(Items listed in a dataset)
/-! ### Step 4: energy budgets and clock steps (12 R323 to R325, R332) -/

/-- Hottest of a die's 64 sensors in the latest samples, in m°C. -/
def hottestNow (s : State) (d : Nat) : Int :=
  ((s.tele.sensors.filter fun x => x.1 / 64 == d && x.1 < 256).map (·.2)).foldl max (smGet s.tele.sensors 0 (64 * d))

/-- Hottest reading of the beat that ended; the latest samples where it had none. -/
def hottest (s : State) (d : Nat) : Int := (smFind s.tele.hot d).getD (hottestNow s d)

def protect (s : State) (d : Nat) : Bool := s.power.protect.toNat.testBit d

/-- f_d × 16 (R323; 4 in the protective thermal state, 19 R486). -/
def thermal16 (s : State) (d : Nat) : Nat :=
  if protect s d then 4 else 16 - (max 0 (min 8 (hottest s d / 1000 - 87))).toNat

/-- LIMIT_W for this beat: at most 900 in brownout (19 R481). -/
def limitNow (s : State) : Nat := if s.beat.brownout then min s.sched.limitW 900 else s.sched.limitW

/-- BROWNOUT: the input reads below 46 V at a beat head (19 R481). -/
def brownoutNow (s : State) : Bool := match smFind s.tele.sensors 0x102 with
  | some v => v < 46000
  | none => false

def setBrownout (s : State) : State :=
  let b := brownoutNow s
  updPower (fun p => { p with brownout := b }) (updBeat (fun x => { x with brownout := b }) s)

/-- E_part in µJ: the limit over the beat less the energy charged to no partition and 1 % of the beat's energy. -/
def energyPart (s : State) (devUj : Nat) : Nat :=
  let e := limitNow s * s.beat.periodUs
  e - (devUj + e / 100)

def viewShare (s : State) (p : Nat) (w : Part) : Nat :=
  if w.share = 0 then 256 * (sixteenthsView s p w).2 else w.share

def sumShares (s : State) : Nat := s.sched.parts.foldl (fun n x => n + viewShare s x.1 x.2) 0

/-- B'_p: the partition's share, scaled by the mean thermal factor of its sixteenths. -/
def budgetOf (s : State) (ePart p : Nat) (w : Part) : Nat :=
  let v := sixteenthsView s p w
  let b := ePart * viewShare s p w / max 4096 (sumShares s)
  let f := (blocksOf v.1 v.2).foldl (fun n i => n + thermal16 s (i / 4)) 0
  b * f / (16 * v.2)

/-- The new beat's budget, available energy and reserve of one partition (R323, R324). -/
def openBudget (b : Nat) (w : Part) : Part :=
  let a0 : Nat := if w.carry then min (4 * b) (b + w.avail.toNat) else b
  let pay := min w.debt a0
  { w with
    budget := b
    avail := ((a0 - pay : Nat) : Int)
    reserve := b * w.lcPercent / 100
    lcUsed := 0
    debt := w.debt - pay
    held := false
    charged := 0 }

/-- The spare pool (R325). -/
def sparePool (s : State) (ePart : Nat) : Nat :=
  if !s.sched.spareEn then 0
  else (s.sched.parts.foldl (fun n x => if x.2.carry then n else n + x.2.avail.toNat) 0) +
    ePart * (4096 - sumShares s) / 4096

/-- Work that waits for admission is looked at again in a new beat; a kernel's charge is that of the beat of its admission
(R327, R330). -/
def reopenReady (s : State) (r : Ready) : Ready :=
  { r with
    hold := false
    charge := match findPart s r.part with
      | some p => if r.kernel && !r.admitted then kernelCharge s p r.slot else r.charge
      | none => r.charge }

/-- Budgets of every partition that exists, and the spare pool; what was held is looked at again. -/
def openBudgets (ePart : Nat) (s : State) : State :=
  let spare := sparePool s ePart
  let parts := smMap s.sched.parts fun p w => openBudget (budgetOf s ePart p w) w
  let s := updSched (fun c => { c with
    parts
    spare
    stages := c.stages.map fun x => { x with ready := reopenReady s x.ready } }) s
  { s with queues := smMap s.queues fun _ q => { q with ready := q.ready.map (reopenReady s) } }

/-- Clock step of a die for the new beat, from the beat that ended (R332; log 51). -/
def nextStep (s : State) (d : Nat) : Nat :=
  let o := clockStep s d
  let ps := (s.sched.parts.filter fun x => (partDies x.2).contains d).map (·.2)
  let held := ps.any (·.held)
  let budgets := ps.foldl (fun n w => n + w.budget) 0
  let charged := ps.foldl (fun n w => n + w.charged) 0
  let n := if 90000 ≤ hottest s d || held then o - 1
    else if thermal16 s d = 16 && 4 * charged ≤ 3 * budgets then o + 1 else o
  max s.sched.clockMin (min s.sched.clockMax n)

/-- One die at step 4: it leaves the protective state, or takes its clock step; its factor is kept. -/
def stepDie (s0 : State) (s : State) (d : Nat) : State :=
  let leaves := protect s0 d && hottestNow s0 d ≤ 90000
  let new := if leaves then s0.sched.clockMin else if protect s0 d then clockStep s0 d else nextStep s0 d
  let s := if leaves then
      emit srcPower evThermalProtect devPart [(20, 1, d), (21, 1, 0), (24, 4, unsignedOf 32 (hottestNow s0 d))]
        (updPower (fun p => { p with protect := p.protect &&& ~~~ (BitVec.ofNat 32 (2 ^ d)) }) s)
    else s
  let s := if new = clockStep s0 d then s
    else emit srcPower evClockStep devPart [(20, 1, d), (21, 1, clockStep s0 d), (22, 1, new)] s
  updSched (fun c => { c with
    steps := smSet c.steps d new
    thermal := smSet c.thermal d (thermal16 s0 d) }) s

def stepDies (s : State) : State := (List.range 4).foldl (stepDie s) s

/-! ### Step 5: removals of sixteenths (12 R338, 18 R473) -/

/-- Identifiers of a sixteenth, `per` of them to each (09 R234, 10 R260, R286). -/
def inBlocks (bs : List Nat) (per i : Nat) : Bool := bs.contains (i / per)

/-- Commands with an instance running on a tile of the sixteenths. -/
def tileTops (s : State) (bs : List Nat) : List Nat :=
  (s.tiles.filterMap fun t => if bs.contains (tileSixteenth t.1) then
    t.2.run.bind fun r => (findFlight s r.flight).map topFlight else none).eraseDups

def blockContexts (s : State) (bs : List Nat) : List Nat :=
  ((s.mem.extents.map (·.2.context) ++ s.flights.map (·.context)).filter fun c => inBlocks bs 4096 c).eraseDups

/-- Remaining extents of the partition over a frame of a removed stack, or under a removed key domain. -/
def lostExtents (s : State) (p : Nat) (bs : List Nat) : List Nat :=
  (s.mem.extents.filter fun x => contextOwner s x.2.context == some p &&
    (inBlocks bs 64 x.2.keyDomain ||
      bs.any fun k => x.2.paFrame * frameBytes < stackPa k stackBytes && stackPa k 0 < (x.2.paFrame + x.2.lenFrames) * frameBytes)
    ).map (·.1)

/-- Tables of the removed block are destroyed with their versions. -/
def destroyTables (bs : List Nat) (s : State) : State :=
  updTables (fun x => { x with
    tab := smFilter x.tab fun i _ => !inBlocks bs 256 i
    prepBeat := smFilter x.prepBeat fun i _ => !inBlocks bs 256 i
    served := x.served.filter fun w => !(w.features.any fun f => inBlocks bs 256 f.2.table)
    targets := x.targets.filter fun y => !inBlocks bs 256 y.2.1
    entries := x.entries.filter fun e => !inBlocks bs 256 e.table
    params := smFilter x.params fun i _ => !inBlocks bs 256 i
    counts := smFilter x.counts fun i _ => !inBlocks bs 256 i }) s

/-- Monitors of removed queues and channels go, then the youngest ones beyond the new quota (17 R450). -/
def trimMonitors (p : Nat) (bs : List Nat) (quota : Nat) (s : State) : State :=
  updTele (fun t =>
    let l := t.monitors.filter fun m => !(m.owner == some p &&
      ((m.kind == 0 && inBlocks bs 4096 m.index) || (m.kind == 2 && inBlocks bs 16 m.index)))
    let x := l.foldl (fun (x : List Monitor × Nat) m =>
      if m.owner != some p then (x.1 ++ [m], x.2) else if x.2 < quota then (x.1 ++ [m], x.2 + 1) else x) ([], 0)
    { t with monitors := x.1 }) s

/-- A partition reset zeroes the scratchpads of its tiles and clears their persistent streams (05 R130, R137). -/
def wipeTile (w : Tile) : Tile := { w with
  context := none
  spad := []
  streams := []
  resident := [] }

def wipeTiles (bs : List Nat) (s : State) : State :=
  ((smKeys s.tiles).filter fun t => bs.contains (tileSixteenth t)).foldl (fun s t => updTile t wipeTile s) s

/-- Client flow keys of removed sixteenths are cleared (14 R375). -/
def keylessIn (bs : List Nat) (x : Nat) (f : Flow) : Flow :=
  if clientPeer x && bs.contains ((x - 0x1000) / 0x0F00) then
    { f with
      tx := none
      rx := [] }
  else f

/-- The partition reset of some sixteenths (R338): `quota` monitors may stay. -/
def resetBlocks (p : Nat) (bs : List Nat) (quota : Nat) (s : State) : State :=
  let s := (tileTops s bs).foldl (fun s n => discardFlight n s) s
  let qs := (s.queues.filter fun q => inBlocks bs 4096 q.1 && q.2.life != .disabled).map (·.1)
  let s := qs.foldl (fun s q => queueResetNow q s) s
  let s := updMem (fun m => { m with windows := smFilter m.windows fun w _ => !inBlocks bs 256 w }) s
  let s := (blockContexts s bs).foldl (fun s c => retireEnd c (retireStart c none s)) s
  let s := revokeExtents (lostExtents s p bs) none s
  let s := ((smKeys s.sec.keyDomains).filter fun k => inBlocks bs 64 k).foldl (fun s k => eraseDomain k s) s
  let s := updMem (fun m => { m with owners := smFilter m.owners fun f _ => !bs.contains (stackOf (f * frameBytes)) }) s
  let s := { s with fences := smFilter s.fences fun f _ => !inBlocks bs 16384 f }
  let s := destroyTables bs s
  let s := updNet (fun n => { n with flows := smMap n.flows (keylessIn bs) }) s
  trimMonitors p bs quota (wipeTiles bs s)

/-- A partition removed whole loses its armed set and its fault queue too (R338, R473). -/
def resetWhole (p : Nat) (s : State) : State :=
  let s := updSched (fun c => { c with sets := smDel c.sets p }) s
  let s := updTele (fun t => { t with monitors := t.monitors.filter fun m => m.owner != some p }) s
  updMem (fun m => { m with faultqs := smDel m.faultqs p }) s

/-- Beat N + 1 of a removal. -/
def removalReset (r : Removal) (s : State) : State := match findPart s r.part with
  | none => s
  | some w =>
    let left := match r.add with
      | some x => x.2
      | none => w.sixteenths - r.blocks.length
    let s := resetBlocks r.part r.blocks (256 * left) s
    if left = 0 then resetWhole r.part s else s

/-- Beat N + 2: the sixteenths are free; what takes their place is added (R338). -/
def removalFree (r : Removal) (s : State) : State := match findPart s r.part with
  | none => s
  | some w => match r.add with
    | some (first, n) => updPart r.part (fun w => { w with
        first
        sixteenths := n
        qmap := r.qmap
        resizing := false }) s
    | none =>
      if r.blocks.length = w.sixteenths then updSched (fun c => { c with parts := smDel c.parts r.part }) s
      else updPart r.part (fun w => { w with
        sixteenths := w.sixteenths - r.blocks.length
        qmap := r.qmap
        resizing := false }) s

/-- The removals at this edge: those begun one edge ago reset, those begun two edges ago end. -/
def removalsStep5 (s : State) : State :=
  s.sched.removals.foldl (fun s r =>
    let s := if r.stage == 0 && r.edge + 1 ≤ s.beat.edges then removalReset r s else s
    if r.edge + 2 ≤ s.beat.edges then removalFree r s else s)
    (updSched (fun c => { c with removals := (c.removals.filter fun r => s.beat.edges < r.edge + 2).map fun r =>
      if r.edge + 1 ≤ s.beat.edges then { r with stage := 1 } else r }) s)

/-- Sets whose transition has ended complete their CONFIG_ARM (R338). -/
def endTransitions (s : State) : State :=
  ([devSet] ++ List.range 16).foldl (fun s i => match (getSet s i).ends with
    | some (e, n) => if e ≤ s.beat.edges then finishFlight n 0 (updSet i (fun c => { c with ends := none }) s) else s
    | none => s) s

/-! ### The period switch (02 R47, R48) -/

/-- An old beat number as named under the new period: only starts at or after S convert. -/
def convBeat (old new at_ b : Nat) : Nat := if at_ ≤ b * old then ceilDiv (b * old) new else b

def convertTables (f : Nat → Nat) (x : Tables) : Tables :=
  { x with
    targets := x.targets.map fun y => (f y.1, y.2)
    armed := x.armed.map fun a => { a with beat := f a.beat }
    prepBeat := smMap x.prepBeat fun _ b => f b
    entries := x.entries.map fun e => { e with beat := f e.beat }
    merged := x.merged.map fun m => (m.1, m.2.1, f m.2.2)
    closed := x.closed.map fun c => (c.1, f c.2)
    windows := smMap x.windows fun _ w => { w with beat := f w.beat } }

def convertGroup (f : Nat → Nat) (g : Group) : Group :=
  { g with
    joinAt := g.joinAt.map f
    joinBeat := f g.joinBeat
    configBeat := f g.configBeat
    push := g.push.map fun x => (x.1, f x.2)
    accepted := g.accepted.map fun x => (x.1, f x.2) }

_THE PROBLEM_:
Give back every line from the beginning of the records through the line holding "def protect (s", exactly as it reads, and leave out the rest.

_SOLUTION TO THE EXERCISE_:
/-! ### Step 4: energy budgets and clock steps (12 R323 to R325, R332) -/

/-- Hottest of a die's 64 sensors in the latest samples, in m°C. -/
def hottestNow (s : State) (d : Nat) : Int :=
  ((s.tele.sensors.filter fun x => x.1 / 64 == d && x.1 < 256).map (·.2)).foldl max (smGet s.tele.sensors 0 (64 * d))

/-- Hottest reading of the beat that ended; the latest samples where it had none. -/
def hottest (s : State) (d : Nat) : Int := (smFind s.tele.hot d).getD (hottestNow s d)

def protect (s : State) (d : Nat) : Bool := s.power.protect.toNat.testBit d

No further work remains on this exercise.